Well Friday (May 20), I decided to stay home as I was not comfortable leaving him, scared to leave him. A great decision on my part....he woke up saying he did not feel well...his temp was down to 99.5 (this was actually the highest it got to be all day). As the day progressed, so did Ian's respiratory distress. While he was getting his regular morning breathing treatments, he was not able to maintain his oxygen levels...so an increase in oxygen was needed. In addition, there was an increase in his secretions, they were thicker and starting to get discolored. We needed to play with the oxygen and continued to suction for a few hours until we could get him stable. His home respiratory therapists and hospice nurse were due to come for their visits on Friday...so that helped with deciding on a plan. Since not going to the hospital is in the plan, we needed to figure out how we were going to treat him without knowing what was really going on. From listening to him, we knew he had decreased breath sounds in his left lung. So the plan was to increase his respiratory treatments from 3 times a day to every 2 hours round the clock. This includes a nebulizer treatment, cough assist, and suctioning. We had some bactrim (antibiotic) in the home, so we started him on that. In addition, we could increase his ativan and oxycodone if needed. We know that would make him sleepy but we also know that sleeping when you are sick in a good thing.

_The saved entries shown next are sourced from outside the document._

theorem Untouched.weaken {l m : List Block} {s t : State} (h : Untouched l s t) (hs : l ⊆ m) : Untouched m s t :=
  fun b hb => h b (fun hl => hb (hs hl))

theorem Untouched.trans {l : List Block} {s t u : State} (h : Untouched l s t) (k : Untouched l t u) :
    Untouched l s u := by
  intro b hb
  have h1 := h b hb
  have h2 := k b hb
  cases b <;> exact Eq.trans h2 h1

variable (s : State)

/-! ## Blocks that an operation leaves alone -/

/-! ### `note` -/

@[simp] theorem State.note_resetting (k : NoteKind) (v : Nat) : (s.note k v).resetting = s.resetting := rfl
@[simp] theorem State.note_loader (k : NoteKind) (v : Nat) : (s.note k v).loader = s.loader := rfl
@[simp] theorem State.note_input (k : NoteKind) (v : Nat) : (s.note k v).input = s.input := rfl
@[simp] theorem State.note_seq (k : NoteKind) (v : Nat) : (s.note k v).seq = s.seq := rfl
@[simp] theorem State.note_check (k : NoteKind) (v : Nat) : (s.note k v).check = s.check := rfl
@[simp] theorem State.note_det (k : NoteKind) (v : Nat) : (s.note k v).det = s.det := rfl
@[simp] theorem State.note_valve (k : NoteKind) (v : Nat) : (s.note k v).valve = s.valve := rfl
@[simp] theorem State.note_line (k : NoteKind) (v : Nat) : (s.note k v).line = s.line := rfl
@[simp] theorem State.note_peers (k : NoteKind) (v : Nat) : (s.note k v).peers = s.peers := rfl
@[simp] theorem State.note_share (k : NoteKind) (v : Nat) : (s.note k v).share = s.share := rfl
@[simp] theorem State.note_trip (k : NoteKind) (v : Nat) : (s.note k v).trip = s.trip := rfl
@[simp] theorem State.note_pending (k : NoteKind) (v : Nat) : (s.note k v).pending = s.pending := rfl
@[simp] theorem State.note_cfg (k : NoteKind) (v : Nat) : (s.note k v).cfg = s.cfg := by
  simp [State.cfg]

theorem State.note_untouched (k : NoteKind) (v : Nat) : Untouched [.ticket] s (s.note k v) := by
  intro b hb
  cases b <;> simp_all [Block.same]

/-! ### `closeTicket` -/

@[simp] theorem State.closeTicket_resetting (r : EndReason) : (s.closeTicket r).resetting = s.resetting := rfl
@[simp] theorem State.closeTicket_loader (r : EndReason) : (s.closeTicket r).loader = s.loader := rfl
@[simp] theorem State.closeTicket_input (r : EndReason) : (s.closeTicket r).input = s.input := rfl
@[simp] theorem State.closeTicket_seq (r : EndReason) : (s.closeTicket r).seq = s.seq := rfl
@[simp] theorem State.closeTicket_check (r : EndReason) : (s.closeTicket r).check = s.check := rfl
@[simp] theorem State.closeTicket_det (r : EndReason) : (s.closeTicket r).det = s.det := rfl
@[simp] theorem State.closeTicket_valve (r : EndReason) : (s.closeTicket r).valve = s.valve := rfl
@[simp] theorem State.closeTicket_line (r : EndReason) : (s.closeTicket r).line = s.line := rfl
@[simp] theorem State.closeTicket_peers (r : EndReason) : (s.closeTicket r).peers = s.peers := rfl
@[simp] theorem State.closeTicket_share (r : EndReason) : (s.closeTicket r).share = s.share := rfl
@[simp] theorem State.closeTicket_trip (r : EndReason) : (s.closeTicket r).trip = s.trip := rfl
@[simp] theorem State.closeTicket_pending (r : EndReason) : (s.closeTicket r).pending = s.pending := rfl
@[simp] theorem State.closeTicket_cfg (r : EndReason) : (s.closeTicket r).cfg = s.cfg := by
  simp [State.cfg]

theorem State.closeTicket_untouched (r : EndReason) : Untouched [.ticket] s (s.closeTicket r) := by
  intro b hb
  cases b <;> simp_all [Block.same]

Saturday (May 21) was an okay day, he had one episode in the morning which took me about 45 minutes to stabilize him. We continued to do his treatments every 2 hours and he slept on and off while watching TV. Around 6pm, he told me he needed all his respiratory treatments, which includes, nebulizer treatment, chest vest, cough assist, and suctioning. While doing this his first huge plug made an appearance. I did another treatment at 8pm and out came another plug...this was all good, better out then in we say. He was not running a temperature anymore and his breathing seemed to be a little bit better. As this point, I was hoping we were crossing over to the getting better side of things...only time would tell.
Saturday night was a good one for him, he slept through the night and all of his treatments. It was a quiet night for him.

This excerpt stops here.